Introduction
I use Scalaz 7 iteration in a number of projects, mainly for processing large files. I would like to start switching to Scalaz streams that are meant to replace the iteratee package (which, frankly, is missing a lot of pieces and is a kind of pain to use).
Threads are based on machines (another variation on an iterative idea), which are also implemented in Haskell. I used the Haskell machine library a little, but the connection between the machines and the threads is not entirely obvious (at least for me), and the documentation for the thread library is a bit rare .
This question is about a simple parsing task that I would like to see implemented using threads instead of iterations. I myself will answer the question if no one will beat me, but Iโm sure that Iโm not the only one who makes (or at least considering) this transition, and since I still need to work in this exercise, I I could also do it publicly.
Task
Suppose I have a file containing sentences that have been marked and marked with parts of speech:
no UH , , it PRP was VBD n't RB monday NNP . . the DT equity NN market NN was VBD illiquid JJ . .
There is one token per line, words and parts of speech are separated by one space, and empty lines represent the boundaries of sentences. I want to parse this file and return a list of sentences, which we could also represent as lists of tuples of strings:
List((no,UH), (,,,), (it,PRP), (was,VBD), (n't,RB), (monday,NNP), (.,.)) List((the,DT), (equity,NN), (market,NN), (was,VBD), (illiquid,JJ), (.,.)

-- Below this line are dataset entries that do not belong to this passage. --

-- ==== Sys2Proof/Machine/VerifyPath.lean ====
section
/-!
DEFINITION. Machine/VerifyPath.lean: the checks of the verifier that follow paths (R120, R123, R141, R152, R153, R161-R163,
R184, R189, R190, R193, R202-R204), counted against the latency table held in TA_LAT0 onward (R167, R201).
-/
namespace Sys2Proof.Machine

/-- An operation as the verifier times it: entry, resource, occupancy, read cycle, ready cycle (none where a wait counter counts it)
and trap-point distance (Table 5.6, R190). -/
structure VTime where
  entry : Nat
  res : Nat
  occ : Nat
  read : Nat
  ready : Option Nat
  trap : Option Nat
  deriving DecidableEq, Repr

/-- The word of TA_LAT0 to TA_LAT63 that names an entry (R167). -/
def latWord (lat : Nat → Nat) (e : Nat) : Nat :=
  match (List.range 64).find? (fun i => bitsOf (lat i) 63 56 == e) with
  | some i => lat i
  | none => 0

/-- An entry read with its parameters u, vector beats and VL (Table 5.12). -/
def latTime (lat : Nat → Nat) (e u beats vl : Nat) (trap : Option Nat) : VTime :=
  let w := latWord lat e
  let n := match bitsOf w 35 32 with | 1 => u | 2 => beats | 3 => vl | _ => 0
  let ready := bitsOf w 23 16 + bitsOf w 31 24 * n
  let rd := bitsOf w 44 40
  ⟨e, bitsOf w 39 36, bitsOf w 7 0 + bitsOf w 15 8 * n, if rd = 0x1F then ready - 1 else rd, if bitOf w 45 then none else some ready, trap⟩

/-- The entry of an MM by format and mode. -/
def mmEntry (f : NFmt) (cplx : Bool) : Nat :=
  match f with
  | .skb4 => 0 | .skb8 => 1 | .sk16 => 2
  | .b32 => if cplx then 6 else 3
  | .b32x2 => if cplx then 7 else 4
  | .b64 => if cplx then 8 else 5
  | .int _ _ => 0

/-- The accumulator type and size of an MM, in the codes of ATYPE (R120, R135). -/
def mmType (f : NFmt) (cplx : Bool) : Nat :=
  match f with
  | .b32 => if cplx then 3 else 0
  | .b32x2 => if cplx then 4 else 1
  | .b64 => if cplx then 5 else 2
  | _ => 6

/-- Units of a type code (Table 4.4). -/
def typeUnits (ty : Nat) : Nat := ((drainShape ty false).map DrainShape.units).getD 1

/-- Are two type codes the same accumulator type: ATYPE 0 and 6 are both B32 (R120)? -/
def sameAccType (a b : Nat) : Bool := a == b || ((a == 0 || a == 6) && (b == 0 || b == 6))

/-- The format of an MM, where its format words are constants. -/
def KEnv.mmFmtOf (k : KEnv) (f : MMSlot) : Option NFmt :=
  match (k.mfmt f.fsa).bind FmtWord.ofWord, (k.mfmt f.fsb).bind FmtWord.ofWord with
  | some a, some b => mmFmt a.fmt b.fmt
  | _, _ => none

/-- Where a load or store goes, if its address is a constant: prompter memory, another place of the own tile, outside. -/
inductive VPlace where
  | pmem | own | outside
  deriving DecidableEq, Repr

/-- The place of an access; where the address is no constant the verifier's entry names it. -/
def KEnv.place (k : KEnv) (rs1 : XReg) (imm : BitVec 16) (bundle : Nat) : VPlace :=
  match k.x rs1 with
  | some a =>
    let e := a + imm.signExtend 64
    if e.getLsbD 63 then .outside else if decide (e.toNat / 2 ^ 20 = 0) && isPmem (tileBase 0 + e.toNat % 2 ^ 20) then .pmem else .own
  | none => if Config.verifierEntry bundle 3 = 0x26 then .outside else if Config.verifierEntry bundle 3 = 0x23 then .pmem else .own

/-- The element width and the entry of a vector instruction. -/
def vecEntry (i : PInsn) : Option (Nat × Nat) :=
  match i with
  | .vop op ty _ _ _ => some (ty.width, match op with | .mul | .fma | .fms | .fnma => 0x31 | _ => 0x30)
  | .vcvt _ _ st dt => some (max st.width dt.width, 0x30)
  | .vbcast _ _ ty => some (ty.width, 0x30)
  | .vcmul _ _ ty _ _ _ => some (ty.width, 0x32)
  | .vld _ _ ty => some (ty.width, 0x24)
  | .vst _ _ ty => some (ty.width, 0x25)
  | .vgather _ _ _ ty => some (ty.width, 0x33)
  | .vscatter _ _ _ ty => some (ty.width, 0x34)
  | _ => none

/-- The entry of an integer operation. -/
def intEntry : IntOp → Nat
  | .mul | .mulh | .mulhu => 0x21
  | .div | .divu | .rem | .remu => 0x22
  | _ => 0x20

/-- The entry of a scalar floating-point operation. -/
def fopEntry (op : FOp) (dbl : Bool) : Nat :=
  match op with
  | .div | .sqrt => if dbl then 0x2B else 0x2A
  | .add | .sub | .mul => 0x27
  | _ => 0x29

/-- A load by its place. -/
def timeLoad (lat : Nat → Nat) (p : VPlace) : VTime :=
  match p with
  | .pmem => latTime lat 0x23 0 0 0 (latTime lat 0x23 0 0 0 none).ready
  | .own => latTime lat 0x24 0 0 0 (latTime lat 0x24 0 0 0 none).ready
  | .outside => latTime lat 0x26 0 0 0 none

/-- A store by its place. -/
def timeStore (lat : Nat → Nat) (p : VPlace) : VTime :=
  match p with
  | .outside => latTime lat 0x26 0 0 0 none
  | _ => latTime lat 0x25 0 0 0 (some 1)

/-- The timing of a scalar P slot; none where it names no entry. -/
def KEnv.timeScalar (k : KEnv) (lat : Nat → Nat) (bundle : Nat) (i : PInsn) : Option VTime :=
  match i with
  | .nop => none
  | .intR op _ _ _ => some (latTime lat (intEntry op) 0 0 0 none)
  | .intI _ _ _ _ => some (latTime lat 0x20 0 0 0 none)
  | .iputh _ _ _ => some (latTime lat 0x20 0 0 0 none)
  | .load _ _ rs1 imm => some (timeLoad lat (k.place rs1 imm bundle))
  | .store _ _ rs1 imm => some (timeStore lat (k.place rs1 imm bundle))
  | .branch _ _ _ _ => some { latTime lat 0x20 0 0 0 none with ready := some 0 }
  | .call _ _ => some { latTime lat 0x2C 0 0 0 none with ready := some 1 }
  | .jreg _ => some { latTime lat 0x2C 0 0 0 none with ready := some 0 }
  | .fop op dbl _ _ _ _ => some (latTime lat (fopEntry op dbl) 0 0 0 none)
  | .fma _ _ _ _ _ _ _ => some (latTime lat 0x28 0 0 0 none)
  | .fmov _ _ _ _ _ => some (latTime lat 0x29 0 0 0 none)
  | .cvt _ _ _ _ _ => some (latTime lat 0x29 0 0 0 none)
  | .vlset _ _ _ => some (latTime lat 0x20 0 0 0 none)
  | .getcyc _ => some (latTime lat 0x20 0 0 0 none)
  | .getcue _ => some (latTime lat 0x20 0 0 0 none)
  | .holdpt => some ⟨0, 0, 0, 0, some 0, some 1⟩
  | .vext _ _ _ _ => some (latTime lat 0x30 0 1 0 none)
  | _ => none

/-- The timing of a vector instruction of element width `w` and entry `e`. -/
def KEnv.timeVec (k : KEnv) (lat : Nat → Nat) (w e : Nat) : VTime :=
  let vl := min (k.vl.getD (maxVl w)) (maxVl w)
  let trap := match e with | 0x24 => some 4 | 0x25 => some 1 | 0x33 => some (vl + 4) | 0x34 => some (vl + 4) | _ => none
  if k.vl = some 0 then { latTime lat e 0 0 0 trap with res := 0, occ := 0 } else latTime lat e 0 (vBeats vl w) vl trap

/-- The timing of a P slot. -/
def KEnv.timeP (k : KEnv) (lat : Nat → Nat) (bundle : Nat) (i : PInsn) : Option VTime :=
  match vecEntry i with
  | some p => some (k.timeVec lat p.1 p.2)
  | none => k.timeScalar lat bundle i

/-- The timing of an M slot. -/
def KEnv.timeM (k : KEnv) (lat : Nat → Nat) (bundle : Nat) (i : MInsn) : Option VTime :=
  match i with
  | .nop => none
  | .mm f =>
    (match k.mmFmtOf f with
    | some nf => some (latTime lat (mmEntry nf f.cplx) 0 0 0 none)
    | none => some (latTime lat (Config.verifierEntry bundle 1 % 9) 0 0 0 none))
  | .shd f => some (latTime lat 0x10 (shdUnits f) 0 0 none)
  | .drain f => some (latTime lat (if f.mask then 0x12 else 0x11) (typeUnits f.atype) 0 0 none)

/-- The timing of an S slot. -/
def timeS (lat : Nat → Nat) (i : SInsn) : Option VTime :=
  match i with
  | .nop => none
  | .wait _ _ => some (latTime lat 0x50 0 0 0 none)
  | .fence _ => some (latTime lat 0x50 0 0 0 none)
  | .take _ _ => some (latTime lat 0x51 0 0 0 none)
  | .notice _ _ => some (latTime lat 0x52 0 0 0 none)
  | .swapBank => some (latTime lat 0x53 0 0 0 none)
  | .endOp => some (latTime lat 0x54 0 0 0 none)

/-- The timing of the slot coded 1 to 4 of a bundle. -/
def KEnv.timeOf (k : KEnv) (lat : Nat → Nat) (bundle : Nat) (b : Bundle) (slot : Nat) : Option VTime :=
  match slot with
  | 1 => (decodeM b.m).bind (k.timeM lat bundle)
  | 2 => (match decodeD b.d with | some (.op _ _) => some (latTime lat 0x40 0 0 0 none) | _ => none)
  | 3 => (decodeP b.p).bind (k.timeP lat bundle)
  | 4 => (decodeS b.s).bind (timeS lat)
  | _ => none

/-- What an operation in flight does to accumulator and shadow units. -/
inductive AccUse where
  | none
  | mm (tag units ty : Nat) (add : Bool)
  | drain (tag units ty : Nat)
  | shd (sunit units : Nat)
  deriving DecidableEq, Repr

/-- An operation in flight on a path: where it was issued, and its age in cycles. -/
structure VFly where
  bundle : Nat
  rep : Nat
  slot : Nat
  time : VTime
  use : AccUse
  age : Nat
  deriving DecidableEq, Repr

/-- The age at which nothing of the operation is left to count. -/
def VFly.life (f : VFly) : Nat := max (max f.time.occ (f.time.read + 1)) (max (f.time.ready.getD 0) (f.time.trap.getD 0))

/-- A path state: bundle, repetition, in handler or not, what is in flight; and beside it the type each accumulator unit was last
written in, the bounds of R152 and R153, transfers that read shadow units, and the VL width (R184). -/
structure VPath where
  bundle : Nat
  rep : Nat
  handler : Bool
  fly : List VFly
  types : List (Nat × Nat)
  dm : List Nat
  pend : List (Nat × Nat × Nat)
  vlw : Nat
  deriving DecidableEq, Repr

/-- The path state of R204. -/
def VPath.key (v : VPath) : Nat × Nat × List VFly := (v.bundle, v.rep, v.fly)

/-- What a walk has found, and the path states at its trap points, two cycles on (R191, R193). -/
structure VFound where
  bad : List Reject
  traps : List VPath
  deriving DecidableEq, Repr

def VFound.empty : VFound := ⟨[], []⟩

def VFound.add (a b : VFound) : VFound := ⟨a.bad ++ b.bad, a.traps ++ b.traps⟩

/-- The first unit of [tag, tag + n) last written in another type than `ok` accepts. -/
def typeClash (types : List (Nat × Nat)) (tag n : Nat) (ok : Nat → Bool) : Option Nat :=
  (List.range' tag n).find? (fun u => types.any (fun p => p.1 == u && !ok p.2))

/-- What a finding of an operation in flight says. -/
def VFly.bad (f : VFly) (code detail : Nat) : Reject := { code := code, bundle := f.bundle, rep := f.rep, slot := f.slot, detail := detail }

/-- An operation reaches the age it now has: ACC_USE (R120, R123, R135). -/
def VPath.ageFinding (v : VPath) (f : VFly) : List Reject :=
  match f.use with
  | .mm tag n ty true =>
    if f.age = f.time.read then ((typeClash v.types tag n (sameAccType ty)).map (f.bad 0x19)).toList else []
  | .drain tag n ty => if f.age = f.time.read then ((typeClash v.types tag n (· == ty)).map (f.bad 0x19)).toList else []
  | .shd sunit n =>
    if some f.age = f.time.ready then
      ((List.range' sunit n).find? (fun u => v.pend.any (fun p => decide (p.2.1 ≤ u) && decide (u < p.2.2)))).toList.map (f.bad 0x19)
    else []
  | _ => []

/-- The units an MM writes take its type at its ready cycle. -/
def commitTypes (types : List (Nat × Nat)) (f : VFly) : List (Nat × Nat) :=
  match f.use with
  | .mm tag n ty _ =>
    if some f.age = f.time.ready then
      types.filter (fun p => decide (p.1 < tag) || decide (tag + n ≤ p.1)) ++ (List.range' tag n).map (fun u => (u, ty))
    else types
  | _ => types

/-- One cycle passes; commits of a cycle are seen by its reads (R145). -/
def VPath.tick (v : VPath) : VPath × List Reject :=
  let fly := v.fly.map (fun f => { f with age := f.age + 1 })
  let v : VPath := { v with fly := fly, types := (fly.foldl commitTypes v.types) }
  (v, fly.flatMap v.ageFinding)

/-- Operations of which nothing is left are taken out. -/
def VPath.settle (v : VPath) : VPath :=
  { v with
    fly := v.fly.filter (fun f => decide (f.age < f.life))
    types := v.types.mergeSort (fun a b => decide (a.1 < b.1) || (a.1 == b.1 && decide (a.2 ≤ b.2))) }

/-- Two cycles on, at the handler's first issue. -/
def VPath.enterHandler (v : VPath) : VPath :=
  let v : VPath := { v with fly := v.fly.map (fun f => { f with time := { f.time with trap := none } }) }
  v.tick.1.tick.1.settle

/-- Cycles pass until the next issue; trap points among them are collected. -/
def VPath.pass : Nat → VPath → VFound → VPath × VFound
  | 0, v, a => (v.settle, a)
  | n + 1, v, a =>
    let r := v.tick
    let traps := if r.1.fly.any (fun f => f.time.trap == some f.age) then [r.1.enterHandler] else []
    r.1.pass n (a.add ⟨r.2, traps⟩)

/-- Shadow units [first, last) that a D operation reads, where its descriptor is a constant (R123). -/
def Image.shadowRead (g : Image) (k : KEnv) (f : DSlot) : Option (Nat × Nat) :=
  match k.desc f.desc 0, k.desc f.desc 2 with
  | some src, some w2 =>
    let a := src % 2 ^ 44
    let n := bitsOf w2 31 0
    (g.tiles.find? (fun t => decide (tileBase t + offShadow ≤ a) && decide (a < tileBase t + offShadow + 0x10000))).bind (fun t =>
      if n = 0 then none else some ((a - tileBase t - offShadow) / 512, (a - tileBase t - offShadow + n + 511) / 512))
  | _, _ => none

/-- An operation at its issue. -/
def KEnv.flyOf (k : KEnv) (lat : Nat → Nat) (i r : Nat) (b : Bundle) (slot : Nat) : Option VFly :=
  (k.timeOf lat i b slot).map (fun t =>
    let use := match slot, decodeM b.m with
      | 1, some (.mm f) =>
        (match k.mmFmtOf f with
        | some nf => let ty := mmType nf f.cplx; AccUse.mm (f.tag / typeUnits ty * typeUnits ty) (typeUnits ty) ty f.add
        | none => .none)
      | 1, some (.shd f) => .shd (f.sunit.val / shdUnits f * shdUnits f) (shdUnits f)
      | 1, some (.drain f) => .drain (f.tag / typeUnits f.atype * typeUnits f.atype) (typeUnits f.atype) f.atype
      | _, _ => .none
    ⟨i, r, slot, t, use, 0⟩)

/-- A TAG or shadow unit that is misaligned (R118). -/
def KEnv.misaligned (k : KEnv) (b : Bundle) : Option Nat :=
  match decodeM b.m with
  | some (.mm f) => (k.mmFmtOf f).bind (fun nf => if f.tag % typeUnits (mmType nf f.cplx) = 0 then none else some f.tag.val)
  | some (.shd f) => if f.tag % shdUnits f ≠ 0 then some f.tag.val else if f.sunit.val % shdUnits f ≠ 0 then some f.sunit.val else none
  | some (.drain f) => if f.tag % typeUnits f.atype = 0 then none else some f.tag.val
  | _ => none

/-- What the guard of an issue settles: a WAIT sets the bound of its counter, a WAIT for zero ends the transfers it counts. -/
def VPath.guard (v : VPath) (b : Bundle) : VPath :=
  match decodeS b.s with
  | some (.wait c t) =>
    { v with
      dm := v.dm.set c t.toNat
      pend := if t.toNat = 0 then v.pend.filter (fun p => p.1 != c.val) else v.pend }
  | _ => v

As usual, we want to gracefully fail if we hit invalid exceptions for entering or reading files, we donโt want to worry about manually closing resources, etc.
Iterative Solution
First for some common file reading files (which really should be part of the iteratee package, which currently does not provide anything remotely at this high level):
import java.io.{ BufferedReader, File, FileReader } import scalaz._, Scalaz._, effect.IO import iteratee.{ Iteratee => I, _ } type ErrorOr[A] = EitherT[IO, Throwable, A] def tryIO[A, B](action: IO[B]) = I.iterateeT[A, ErrorOr, B]( EitherT(action.catchLeft).map(I.sdone(_, I.emptyInput)) ) def enumBuffered(r: => BufferedReader) = new EnumeratorT[String, ErrorOr] { lazy val reader = r def apply[A] = (s: StepT[String, ErrorOr, A]) => s.mapCont(k => tryIO(IO(Option(reader.readLine))).flatMap { case None => s.pointI case Some(line) => k(I.elInput(line)) >>== apply[A] } ) } def enumFile(f: File) = new EnumeratorT[String, ErrorOr] { def apply[A] = (s: StepT[String, ErrorOr, A]) => tryIO( IO(new BufferedReader(new FileReader(f))) ).flatMap(reader => I.iterateeT[String, ErrorOr, A]( EitherT( enumBuffered(reader).apply(s).value.run.ensuring(IO(reader.close())) ) )) }
And then our suggestion reader:
def sentence: IterateeT[String, ErrorOr, List[(String, String)]] = { import I._ def loop(acc: List[(String, String)])(s: Input[String]): IterateeT[String, ErrorOr, List[(String, String)]] = s( el = _.trim.split(" ") match { case Array(form, pos) => cont(loop(acc :+ (form, pos))) case Array("") => cont(done(acc, _)) case pieces => val throwable: Throwable = new Exception( "Invalid line: %s!".format(pieces.mkString(" ")) ) val error: ErrorOr[List[(String, String)]] = EitherT.left( throwable.point[IO] ) IterateeT.IterateeTMonadTrans[String].liftM(error) }, empty = cont(loop(acc)), eof = done(acc, eofInput) ) cont(loop(Nil)) }
And finally, our syntax action:
val action = I.consume[List[(String, String)], ErrorOr, List] %= sentence.sequenceI &= enumFile(new File("example.txt"))
We can demonstrate that it works:
scala> action.run.run.unsafePerformIO().foreach(_.foreach(println)) List((no,UH), (,,,), (it,PRP), (was,VBD), (n't,RB), (monday,NNP), (.,.)) List((the,DT), (equity,NN), (market,NN), (was,VBD), (illiquid,JJ), (.,.))
And you're done.
What I want
More or less the same program implemented using Scalaz streams rather than iteration.